Джесси Мэттьюз весь день сбивалась с ног. По выходным всегда было так, что неизбежно с четырьмя детьми, и ей это нравилось. Ее старшему, Крису, уже исполнилось восемнадцать, ему пора бы было повзрослеть – у него были права и машина, но он по-прежнему нуждался в помощи по любому поводу. Он обращался к родителям по мелочам и важным вопросам, просил помочь с рефератами и школьными проектами, опустошал холодильник и забывал мыть посуду. Джесси стирала ему белье, а он спрашивал у нее совета о том, как строить отношения с девушками. Еще он любил играть в баскетбол с отцом, когда у того находилось время. Его родители были занятыми людьми. Мама была нейрохирургом, а отец, Тим, – анестезиологом. Обычно они работали в разные смены, за исключением экстренных ситуаций, которые случались часто, и тогда они вместе отсутствовали, а за младшими присматривал Крис и отвозил их куда требуется. Осенью он собирался в колледж и надеялся поступить либо в Университет Колорадо в Боулдере либо в Денверский университет из-за действующих там лыжных команд. Он буквально считал дни до отъезда. И его одиннадцатилетний братишка Адам тоже считал дни до его отъезда – складывалось ощущение, что эти двое начали ругаться с самого рождения Адама, хотя у них было семь лет разницы.

Хизер было пятнадцать, и она училась в той же школе, что и Крис, только на два класса младше. Они неплохо ладили, за исключением тех случаев, когда он, по ее словам, вел себя как полный придурок или отказывался везти ее куда-нибудь, ссылаясь на свидание. Впрочем, когда она перешла в старшую школу, их отношения улучшились – к большой радости родителей.

А шестилетний Джимми, появившийся на свет через пять лет после Адама, был всеобщим любимцем. Джесси его «проморгала», и сейчас они с Тимом были бесконечно этому рады. Более ласкового малыша и представить было невозможно, он у всех вызывал улыбку. Он любил всю свою семью. Он разряжал обстановку и умилял, и Тим, только взглянув на него, тотчас простил Джесси за то, что в их финансово напряженной жизни нежданно-негаданно появился четвертый ребенок. Джимми подкупал своим обаянием, все его обожали. Вся его жизнь проходила под знаком безусловной любви. Покупатели в супермаркете сразу проникались к нему симпатией, он везде заводил друзей. Джимми улыбались даже бездомные на улице, когда он здоровался с ними и спрашивал, как жизнь.

Когда Джесси вернулась с покупками, Тим только что проснулся. Она уже успела провернуть в свой выходной уйму дел: Хизер отвезла на желанный шопинг, а Адама – на ненавистную стрижку, отчего тот пришел в ярость. Теперь ей предстояло дважды загрузить стиральную машину, а еще она обещала приготовить ужин. Они с Джимми разбирали покупки на кухне, когда там появился зевающий Тим в пижаме. Он работал всю ночь, у него впритык были четыре операции, и домой он попал только в десять утра. Он поставил кофе и помог положить продукты в холодильник.

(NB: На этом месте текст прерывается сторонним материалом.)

-- ==== Sys2Proof/Laws/State.lean ====
section
/-! SUPPORT. What each basic update of the state changes and leaves: one conjunct per field, each true by rfl, so that no proof unfolds a record update. -/

namespace Sys2Proof.Machine

variable (s t : State)

/-- A register write changes the register file alone. -/
@[simp] theorem rset_frame (off : Nat) (w : Word) :
    (rset off w s).pending = s.pending ∧ (rset off w s).fresh = s.fresh ∧ (rset off w s).out = s.out ∧ (rset off w s).staged = s.staged ∧
    (rset off w s).aon = s.aon ∧ (rset off w s).vin = s.vin ∧ (rset off w s).pwrGood = s.pwrGood ∧ (rset off w s).blkRst = s.blkRst ∧
    (rset off w s).hstRst = s.hstRst ∧ (rset off w s).cptPrst = s.cptPrst ∧ (rset off w s).rstHigh = s.rstHigh ∧
    (rset off w s).released = s.released ∧ (rset off w s).hbmReleased = s.hbmReleased ∧ (rset off w s).selfRefresh = s.selfRefresh ∧
    (rset off w s).straps = s.straps ∧ (rset off w s).clocksBad = s.clocksBad ∧ (rset off w s).powered = s.powered ∧ (rset off w s).pmode = s.pmode ∧
    (rset off w s).modeAt = s.modeAt ∧ (rset off w s).therm = s.therm ∧ (rset off w s).pwrCeil = s.pwrCeil ∧ (rset off w s).volts = s.volts ∧
    (rset off w s).temps = s.temps ∧ (rset off w s).energy = s.energy ∧ (rset off w s).fast = s.fast ∧ (rset off w s).contourDue = s.contourDue ∧
    (rset off w s).tagNs = s.tagNs ∧ (rset off w s).deepOff = s.deepOff ∧ (rset off w s).deepWait = s.deepWait ∧ (rset off w s).stage = s.stage ∧
    (rset off w s).startMode = s.startMode ∧ (rset off w s).keyWait = s.keyWait ∧ (rset off w s).ledgerGone = s.ledgerGone ∧
    (rset off w s).page = s.page ∧ (rset off w s).journal = s.journal ∧ (rset off w s).resuming = s.resuming ∧ (rset off w s).stackId = s.stackId ∧
    (rset off w s).factory = s.factory ∧ (rset off w s).fieldRepair = s.fieldRepair ∧ (rset off w s).repairList = s.repairList ∧
    (rset off w s).fwSlots = s.fwSlots ∧ (rset off w s).fwRun = s.fwRun ∧ (rset off w s).fwPref = s.fwPref ∧ (rset off w s).fwBusy = s.fwBusy ∧
    (rset off w s).pos = s.pos ∧ (rset off w s).fence = s.fence ∧ (rset off w s).fenceQ = s.fenceQ ∧ (rset off w s).scopes = s.scopes ∧
    (rset off w s).queues = s.queues ∧ (rset off w s).rr = s.rr ∧ (rset off w s).ops = s.ops ∧ (rset off w s).elog = s.elog ∧
    (rset off w s).vlog = s.vlog ∧ (rset off w s).gaz = s.gaz ∧ (rset off w s).fetches = s.fetches ∧ (rset off w s).late = s.late ∧
    (rset off w s).tagWait = s.tagWait ∧ (rset off w s).spillWait = s.spillWait ∧ (rset off w s).spillAt = s.spillAt ∧
    (rset off w s).serves = s.serves ∧ (rset off w s).serveHeld = s.serveHeld ∧ (rset off w s).nextId = s.nextId ∧ (rset off w s).near = s.near ∧
    (rset off w s).vsets = s.vsets ∧ (rset off w s).pinPlan = s.pinPlan ∧ (rset off w s).pinSkip = s.pinSkip ∧ (rset off w s).nmErrs = s.nmErrs ∧
    (rset off w s).victim = s.victim ∧ (rset off w s).prefetched = s.prefetched ∧ (rset off w s).contours = s.contours ∧
    (rset off w s).idir = s.idir ∧ (rset off w s).markerM = s.markerM ∧ (rset off w s).pins = s.pins ∧ (rset off w s).awaits = s.awaits ∧
    (rset off w s).far = s.far ∧ (rset off w s).farGen = s.farGen ∧ (rset off w s).hbmDown = s.hbmDown ∧ (rset off w s).lineKey = s.lineKey ∧
    (rset off w s).ueLines = s.ueLines ∧ (rset off w s).ledger = s.ledger ∧ (rset off w s).flights = s.flights ∧ (rset off w s).jobs = s.jobs ∧
    (rset off w s).stores = s.stores ∧ (rset off w s).l1 = s.l1 ∧ (rset off w s).l2 = s.l2 ∧ (rset off w s).fq = s.fq ∧
    (rset off w s).fqGen = s.fqGen ∧ (rset off w s).parked = s.parked ∧ (rset off w s).unissued = s.unissued ∧ (rset off w s).reissued = s.reissued ∧
    (rset off w s).keys = s.keys ∧ (rset off w s).privKey = s.privKey ∧ (rset off w s).keyData = s.keyData ∧ (rset off w s).keyPend = s.keyPend ∧
    (rset off w s).hot = s.hot ∧ (rset off w s).hotHeld = s.hotHeld ∧ (rset off w s).hotRing = s.hotRing ∧ (rset off w s).inval = s.inval ∧
    (rset off w s).ports = s.ports ∧ (rset off w s).linkMap = s.linkMap ∧ (rset off w s).compass = s.compass ∧ (rset off w s).oldEsc = s.oldEsc ∧
    (rset off w s).sendQ = s.sendQ ∧ (rset off w s).ostreams = s.ostreams ∧ (rset off w s).holds = s.holds ∧ (rset off w s).fwd = s.fwd ∧
    (rset off w s).nextReq = s.nextReq ∧ (rset off w s).unreach = s.unreach ∧ (rset off w s).arrived = s.arrived ∧ (rset off w s).kept = s.kept ∧
    (rset off w s).hreads = s.hreads ∧ (rset off w s).hwrites = s.hwrites ∧ (rset off w s).hostCpls = s.hostCpls ∧
    (rset off w s).hostSeq = s.hostSeq ∧ (rset off w s).hostHeld = s.hostHeld ∧ (rset off w s).hstHeld = s.hstHeld ∧
    (rset off w s).winReqs = s.winReqs ∧ (rset off w s).cptMods = s.cptMods ∧ (rset off w s).cptSent = s.cptSent ∧
    (rset off w s).cptHeld = s.cptHeld ∧ (rset off w s).crossing = s.crossing ∧ (rset off w s).tap = s.tap ∧ (rset off w s).lost = s.lost ∧
    (rset off w s).restart = s.restart ∧ (rset off w s).replies = s.replies ∧ (rset off w s).mig = s.mig ∧ (rset off w s).migHeld = s.migHeld ∧
    (rset off w s).snap = s.snap ∧ (rset off w s).snapBusy = s.snapBusy ∧ (rset off w s).halves = s.halves ∧ (rset off w s).capBusy = s.capBusy ∧
    (rset off w s).capSel = s.capSel ∧ (rset off w s).nmDue = s.nmDue ∧ (rset off w s).lastAcc = s.lastAcc := by
  and_intros <;> rfl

– Я смотрю, ты вся в делах.

Он улыбнулся ей поверх головы Джимми. Все эти годы при виде его улыбки у нее радостно билось сердце. Они поженились в медицинском колледже, когда им было по двадцать четыре. И сейчас, девятнадцать лет спустя, родив четверых детей, они по-прежнему любили друг друга, и это было видно. Адам выпучивал глаза и корчил физиономию, когда они целовались, а Крис и Хизер выглядели явно смущенными. Джимми находил это забавным и на уроке «покажи и расскажи» продемонстрировал фотографию целующихся родителей, которую, судя по всему, сделал тайком от Джесси. Фотография была вполне невинной, и весь класс сошелся на том, что это забавно. Тим и Джесси знали, что сохранить такую любовь по прошествии почти двадцати лет редко кому удается, но их дети считали это нормальным.

– Прости, что не помог сегодня, – извинился Тим, когда Джесси убрала пустые сумки, а Джимми отправился наверх. – Я совершенно отрубился.

– Все в порядке, у тебя выдалась тяжелая ночь.

Она видела, что он был на пределе усталости.